Open subatomicBMAN opened 4 years ago
Interesting... I think it would be worth a shot to implement this.
If the resulting processing speed is faster than running it entirely in system ram, then I think this is definitely worth it. This looks to be exactly what I was asking in #121
This looks like it would require an upgrade to Tensorflow 2
As far as I can tell it certainly would need an upgrade. I'm sure it would take at least some time to do it right, but the Tensorflow team themselves have published tooling around an easier migration from 1.14+ to 2.0.
See the following: https://www.tensorflow.org/guide/upgrade Applying the auto-upgrade might be enough to at least test the merit of this as an option before digging in and fully implementing.
It still might be worthwhile to build a standalone benchmark workload in 2.0 to test the capabilities and performance tax of UVM of course.

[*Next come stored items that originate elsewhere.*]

-- ==== Sys2Proof/Laws/PerInstr.lean ====
section
/-! SUPPORT. The family of lemmas, one per constructor of `Instr`: the word of an instruction is selected by the
instruction's own row of the opcode table (30_encoding R48, R52). -/

namespace Sys2Proof.Laws.EncodeInRow

/-- The word of `i` matches the row of `i`. -/
def Statement (i : Instr) : Prop := (rowOf i).selects (encode i) = true

/-! A word of each format matches a row whose pattern is the word's own class (and secondary opcode). -/

theorem formatA {cls : Nat} {r : Row} (h : cls < 16) (hm : r.mask = 0xF000) (hp : r.pattern.toNat = cls * 4096)
    (nnn : BitVec 12) : r.selects (encodeA cls nnn) = true := by
  have := nnn.isLt
  rw [Row.selects_iff, hm, hp, and_F000, encodeA_toNat h]
  omega

theorem formatXK {cls : Nat} {r : Row} (h : cls < 16) (hm : r.mask = 0xF000) (hp : r.pattern.toNat = cls * 4096)
    (x : Reg) (kk : Byte) : r.selects (encodeXK cls x kk) = true := by
  have := x.isLt
  have := kk.isLt
  rw [Row.selects_iff, hm, hp, and_F000, encodeXK_toNat h]
  omega

theorem formatXS {cls : Nat} {kk : Byte} {r : Row} (h : cls < 16) (hm : r.mask = 0xF0FF)
    (hp : r.pattern.toNat = cls * 4096 + kk.toNat) (x : Reg) : r.selects (encodeXK cls x kk) = true := by
  have := x.isLt
  have := kk.isLt
  rw [Row.selects_iff, hm, hp, and_F0FF, encodeXK_toNat h]
  omega

theorem formatXY {cls : Nat} {n : BitVec 4} {r : Row} (h : cls < 16) (hm : r.mask = 0xF00F)
    (hp : r.pattern.toNat = cls * 4096 + n.toNat) (x y : Reg) : r.selects (encodeXY cls x y n) = true := by
  have := x.isLt
  have := y.isLt
  have := n.isLt
  rw [Row.selects_iff, hm, hp, and_F00F, encodeXY_toNat h]
  omega

theorem formatXYN {cls : Nat} {r : Row} (h : cls < 16) (hm : r.mask = 0xF000) (hp : r.pattern.toNat = cls * 4096)
    (x y : Reg) (n : BitVec 4) : r.selects (encodeXY cls x y n) = true := by
  have := x.isLt
  have := y.isLt
  have := n.isLt
  rw [Row.selects_iff, hm, hp, and_F000, encodeXY_toNat h]
  omega

/-! One lemma per instruction, in the order of the table. -/

theorem cls : Statement .cls := by
  unfold Statement
  decide
theorem ret : Statement .ret := by
  unfold Statement
  decide
theorem jpNnn (nnn : BitVec 12) : Statement (.jpNnn nnn) := formatA (by decide) rfl rfl nnn
theorem callNnn (nnn : BitVec 12) : Statement (.callNnn nnn) := formatA (by decide) rfl rfl nnn
theorem seVxKk (x : Reg) (kk : Byte) : Statement (.seVxKk x kk) := formatXK (by decide) rfl rfl x kk
theorem sneVxKk (x : Reg) (kk : Byte) : Statement (.sneVxKk x kk) := formatXK (by decide) rfl rfl x kk
theorem seVxVy (x y : Reg) (pad : BitVec 4) : Statement (.seVxVy x y pad) := formatXYN (by decide) rfl rfl x y pad
theorem ldVxKk (x : Reg) (kk : Byte) : Statement (.ldVxKk x kk) := formatXK (by decide) rfl rfl x kk
theorem addVxKk (x : Reg) (kk : Byte) : Statement (.addVxKk x kk) := formatXK (by decide) rfl rfl x kk
theorem ldVxVy (x y : Reg) : Statement (.ldVxVy x y) := formatXY (by decide) rfl rfl x y
theorem orVxVy (x y : Reg) : Statement (.orVxVy x y) := formatXY (by decide) rfl rfl x y
theorem andVxVy (x y : Reg) : Statement (.andVxVy x y) := formatXY (by decide) rfl rfl x y
theorem xorVxVy (x y : Reg) : Statement (.xorVxVy x y) := formatXY (by decide) rfl rfl x y
theorem addVxVy (x y : Reg) : Statement (.addVxVy x y) := formatXY (by decide) rfl rfl x y
theorem subVxVy (x y : Reg) : Statement (.subVxVy x y) := formatXY (by decide) rfl rfl x y
theorem shrVx (x y : Reg) : Statement (.shrVx x y) := formatXY (by decide) rfl rfl x y
theorem subnVxVy (x y : Reg) : Statement (.subnVxVy x y) := formatXY (by decide) rfl rfl x y
theorem shlVx (x y : Reg) : Statement (.shlVx x y) := formatXY (by decide) rfl rfl x y
theorem sneVxVy (x y : Reg) (pad : BitVec 4) : Statement (.sneVxVy x y pad) := formatXYN (by decide) rfl rfl x y pad
theorem ldINnn (nnn : BitVec 12) : Statement (.ldINnn nnn) := formatA (by decide) rfl rfl nnn
theorem jpV0Nnn (nnn : BitVec 12) : Statement (.jpV0Nnn nnn) := formatA (by decide) rfl rfl nnn
theorem rndVxKk (x : Reg) (kk : Byte) : Statement (.rndVxKk x kk) := formatXK (by decide) rfl rfl x kk
theorem drwVxVyN (x y : Reg) (n : Nat) : Statement (.drwVxVyN x y n) := formatXYN (by decide) rfl rfl x y _
theorem skpVx (x : Reg) : Statement (.skpVx x) := formatXS (by decide) rfl rfl x
theorem sknpVx (x : Reg) : Statement (.sknpVx x) := formatXS (by decide) rfl rfl x
theorem ldVxDT (x : Reg) : Statement (.ldVxDT x) := formatXS (by decide) rfl rfl x
theorem ldVxK (x : Reg) : Statement (.ldVxK x) := formatXS (by decide) rfl rfl x
theorem ldDTVx (x : Reg) : Statement (.ldDTVx x) := formatXS (by decide) rfl rfl x
theorem ldSTVx (x : Reg) : Statement (.ldSTVx x) := formatXS (by decide) rfl rfl x
theorem addIVx (x : Reg) : Statement (.addIVx x) := formatXS (by decide) rfl rfl x
theorem ldFVx (x : Reg) : Statement (.ldFVx x) := formatXS (by decide) rfl rfl x
theorem ldBVx (x : Reg) : Statement (.ldBVx x) := formatXS (by decide) rfl rfl x
theorem ldMemIVx (x : Reg) : Statement (.ldMemIVx x) := formatXS (by decide) rfl rfl x
theorem ldVxMemI (x : Reg) : Statement (.ldVxMemI x) := formatXS (by decide) rfl rfl x

end Sys2Proof.Laws.EncodeInRow
end

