theorem eq_of_readAlike {m m' : Memory} {lo lo' : Nat} (wf : Memory.wfFrom lo m = true)
    (wf' : Memory.wfFrom lo' m' = true) (alike : ReadAlike m m') : m = m' := by
  induction m generalizing m' lo lo' with
  | nil =>
    cases m' with
    | nil => rfl
    | cons c m' => exact absurd (readAlike_symm alike) (not_readAlike_of_lt wf' (lo' := c.1 + 1) rfl c.1.lt_succ_self)
  | cons c m ih =>
    obtain ⟨k, b⟩ := c
    cases m' with
    | nil => exact absurd alike (not_readAlike_of_lt wf (lo' := k + 1) rfl k.lt_succ_self)
    | cons c' m' =>
      obtain ⟨k', b'⟩ := c'
      obtain ⟨-, hk, listed, wf_tail⟩ := wfFrom_cons_iff.mp wf
      obtain ⟨-, hk', listed', wf_tail'⟩ := wfFrom_cons_iff.mp wf'
      have from_head : Memory.wfFrom k ((k, b) :: m) = true := wfFrom_cons_iff.mpr ⟨le_rfl, hk, listed, wf_tail⟩
      have from_head' : Memory.wfFrom k' ((k', b') :: m') = true :=
        wfFrom_cons_iff.mpr ⟨le_rfl, hk', listed', wf_tail'⟩
      obtain lower | rfl | higher := lt_trichotomy k k'
      · exact absurd alike (not_readAlike_of_lt wf from_head' lower)
      · have same_byte : b = b' := by simpa [lookup_head] using alike k hk
        subst same_byte
        rw [ih wf_tail wf_tail' (readAlike_tails wf_tail wf_tail' alike)]
      · exact absurd (readAlike_symm alike) (not_readAlike_of_lt wf' from_head higher)

/-- Settles O33: by induction on the lists, whose first cells must be the same. -/
theorem equalMemoriesAreEqualData : Obligations.EqualMemoriesAreEqualData := by
  intro m m' wf wf' same
  refine eq_of_readAlike wf wf' fun a ha => ?_
  have wrapped : a12 a = a := Nat.mod_eq_of_lt ha
  have reads := same a
  rwa [memRead, memRead, wrapped] at reads

/-! ## The wrap of addresses -/

theorem a12_add_4096 (a : Nat) : a12 (a + 4096) = a12 a := Nat.add_mod_right a 4096

theorem wordOfBytes_toNat (hi lo : Byte) : (wordOfBytes hi lo).toNat = hi.toNat * 256 + lo.toNat := by
  have := hi.isLt
  have := lo.isLt
  rw [wordOfBytes, BitVec.toNat_ofNat]
  omega

/-- Settles O34: every access goes through `a12`. -/
theorem accessesWrap : Obligations.AccessesWrap := by
  intro m a b p
  refine ⟨?_, ?_, ?_⟩
  · rw [memRead, a12_add_4096, memRead]
  · rw [memWrite, a12_add_4096, memWrite]
  · rw [fetch16, wordOfBytes_toNat, ← memRead_wraps m p.toNat, ← memRead_wraps m (p.toNat + 1)]
    rfl

end Sys2Proof.Proofs.MemoryAccess
end

section
/-! DRW (43_display R94 to R96): the sprite compositor of `Laws/Display`, spoken of as the pixels a sprite covers. -/

namespace Sys2Proof.Proofs.Draw

open Sys2Proof.Machine Sys2Proof.Safety

/-! ## Covered pixels -/

/-- What the compositor covers when it is given the operands of a DRW is what the DRW covers. -/
theorem spriteCovers_iff (x y : Reg) (n : Nat) (s : State) (px py : Nat) :
    spriteCovers (s.readV x).toNat (s.readV y).toNat 0 (loadBytes s.mem (dataAddr s 0) n) px py ↔
      Covers x y n s px py := by
  constructor
  · rintro ⟨row, hrow, col, hcol, rfl, rfl, bit⟩
    rw [loadBytes_getElem] at bit
    exact ⟨row, by simpa using hrow, col, hcol, rfl, by rw [Nat.zero_add], bit⟩
  · rintro ⟨row, hrow, col, hcol, rfl, rfl, bit⟩
    refine ⟨row, by simpa using hrow, col, hcol, rfl, by rw [Nat.zero_add], ?_⟩
    rw [loadBytes_getElem]
    exact bit

/-- A DRW covers the same pixels from two states that agree on its operands, on `I` and on memory. -/
theorem covers_congr {x y : Reg} {s t : State} (hx : t.readV x = s.readV x) (hy : t.readV y = s.readV y)
    (index : t.I = s.I) (mem : SameMem s t) (n px py : Nat) : Covers x y n t px py ↔ Covers x y n s px py := by
  simp only [Covers, hx, hy, index, mem _]

theorem byte_ne_zero_iff (b : Byte) : b ≠ 0 ↔ ∃ col < 8, b.getLsbD (7 - col) = true := by
  constructor
  · intro nonzero
    by_contra none
    push Not at none
    refine nonzero (BitVec.eq_of_getLsbD_eq fun k hk => ?_)
    have clear := none (7 - k) (by omega)
    rw [show 7 - (7 - k) = k by omega] at clear
    simpa using clear
  · rintro ⟨col, -, bit⟩ rfl
    simp at bit

/-- A sprite covers some pixel exactly when one of its rows has a 1 bit. -/
theorem exists_covers_iff (x y : Reg) (n : Nat) (s : State) :
    (∃ px < 64, ∃ py < 32, Covers x y n s px py) ↔ ∃ row < n, memRead s.mem (s.I.toNat + row) ≠ 0 := by
  simp only [byte_ne_zero_iff]
  constructor
  · rintro ⟨-, -, -, -, row, hrow, col, hcol, -, -, bit⟩
    exact ⟨row, hrow, col, hcol, bit⟩
  · rintro ⟨row, hrow, col, hcol, bit⟩
    exact ⟨_, Nat.mod_lt _ (by decide), _, Nat.mod_lt _ (by decide), row, hrow, col, hcol, rfl, rfl, bit⟩

/-! ## The instruction -/

/-- DRW is a write of the display and one result, a flag in `VF`. -/
theorem exec_drwVxVyN (x y : Reg) (n : Nat) (s : State) :
    let drawn := blit (s.readV x).toNat (s.readV y).toNat (loadBytes s.mem (dataAddr s 0) n) s.display
    exec (.drwVxVyN x y n) s = .next ((s.setDisplay drawn.1).result regF (flagByte drawn.2)) := rfl

/-- All that a DRW does: the pixels it flips, its collision, and its frame (R94, R96). -/
theorem draw_answers (x y : Reg) {n : Nat} (s : State) (bound : n ≤ 15) :
    ∃ t, exec (.drwVxVyN x y n) s = .next t ∧
      (∀ px < 64, ∀ py < 32, pixel t.display px py ≠ pixel s.display px py ↔ Covers x y n s px py) ∧
      (t.readV 15 = 1 ↔ ∃ px < 64, ∃ py < 32, Covers x y n s px py ∧ pixel s.display px py = true) ∧
      t.pc = s.pc + 2 ∧ SameRegsBut [15] s t ∧ OnlyDisplayRegsAndPc s t := by
  have flips_and_collides := blit_spec (s.readV x).toNat (s.readV y).toNat (loadBytes s.mem (dataAddr s 0) n) s.display
    (by rw [loadBytes_length]; omega)
  simp only [spriteCovers_iff] at flips_and_collides
  obtain ⟨flips, collides⟩ := flips_and_collides
  have executed := exec_drwVxVyN x y n s
  generalize blit (s.readV x).toNat (s.readV y).toNat (loadBytes s.mem (dataAddr s 0) n) s.display = drawn
    at flips collides executed
  refine ⟨_, executed, flips, ?_, rfl, LoadAlu.sameRegsBut_result (s.setDisplay drawn.1) regF _, ?_⟩
  · rw [← collides, ← flagByte_eq_one]
    exact (LoadAlu.result_readV_self (s.setDisplay drawn.1) regF _).congr_left
  · obtain ⟨index, -, mem, timers, background⟩ :=
      LoadAlu.onlyRegsAndPc_result (s.setDisplay drawn.1) regF (flagByte drawn.2)
    exact ⟨index, mem, timers, background⟩

/-- A pixel flipped by the second draw exactly when by the first is as it was at the beginning. -/
theorem eq_of_flipped_twice {before between after : Bool} (h : after ≠ between ↔ between ≠ before) :
    after = before := by
  by_cases kept : between = before
  · rw [not_not.mp (mt h.mp (not_not.mpr kept)), kept]
  · rw [Bool.eq_not.mpr (h.mpr kept), Bool.eq_not.mpr kept, Bool.not_not]

/-! ## The obligations -/

/-- Settles O36: the pixels and the frame of a DRW. -/
theorem drawFlipsCoveredPixels : Obligations.DrawFlipsCoveredPixels := by
  intro x y n s bound
  obtain ⟨t, executed, flips, -, pc, regs, frame⟩ := draw_answers x y s bound
  exact ⟨t, executed, flips, pc, regs, frame⟩

/-- Settles O37: the collision of a DRW, which it writes as a flag. -/
theorem drawCollision : Obligations.DrawCollision := by
  intro x y n s t bound h
  obtain ⟨u, executed, -, collides, -⟩ := draw_answers x y s bound
  cases executed.symm.trans h
  exact ⟨collides, Alu.flagWritersLeaveZeroOrOne _ s t rfl h⟩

I haven't had much of a chance to delve into the codebase at large yet, but if lower-level Tensorflow functionality has been used to write custom training then there could be considerably more work. The deeper differences and suggested updates are discussed here: https://www.tensorflow.org/guide/migrate
This would be amazing. Thanks for looking into this.
As per these two commits to tensorflow:
https://github.com/tensorflow/tensorflow/commit/cd4f5840 https://github.com/tensorflow/tensorflow/commit/b1139814
Support has now been extended for CUDA Unified Virtual Memory. If the intent behind this repository is to allow for consumer-grade hardware to run this in a closer-to-deployed state, running on the GPU would be IDEAL. Unified Virtual Memory can allow system-level RAM to be consumed alongside GPU VRAM in order to accomodate larger in-memory constructs. This of course comes at a cost (seeing that system RAM is typically MUCH slower than VRAM) however with a small benchmark this could be weighed against the benefits of running in CUDA parallelization.
I am of the opinion that this would allow for a much larger vector of the target demographic to run this repository at more reasonable processing speeds.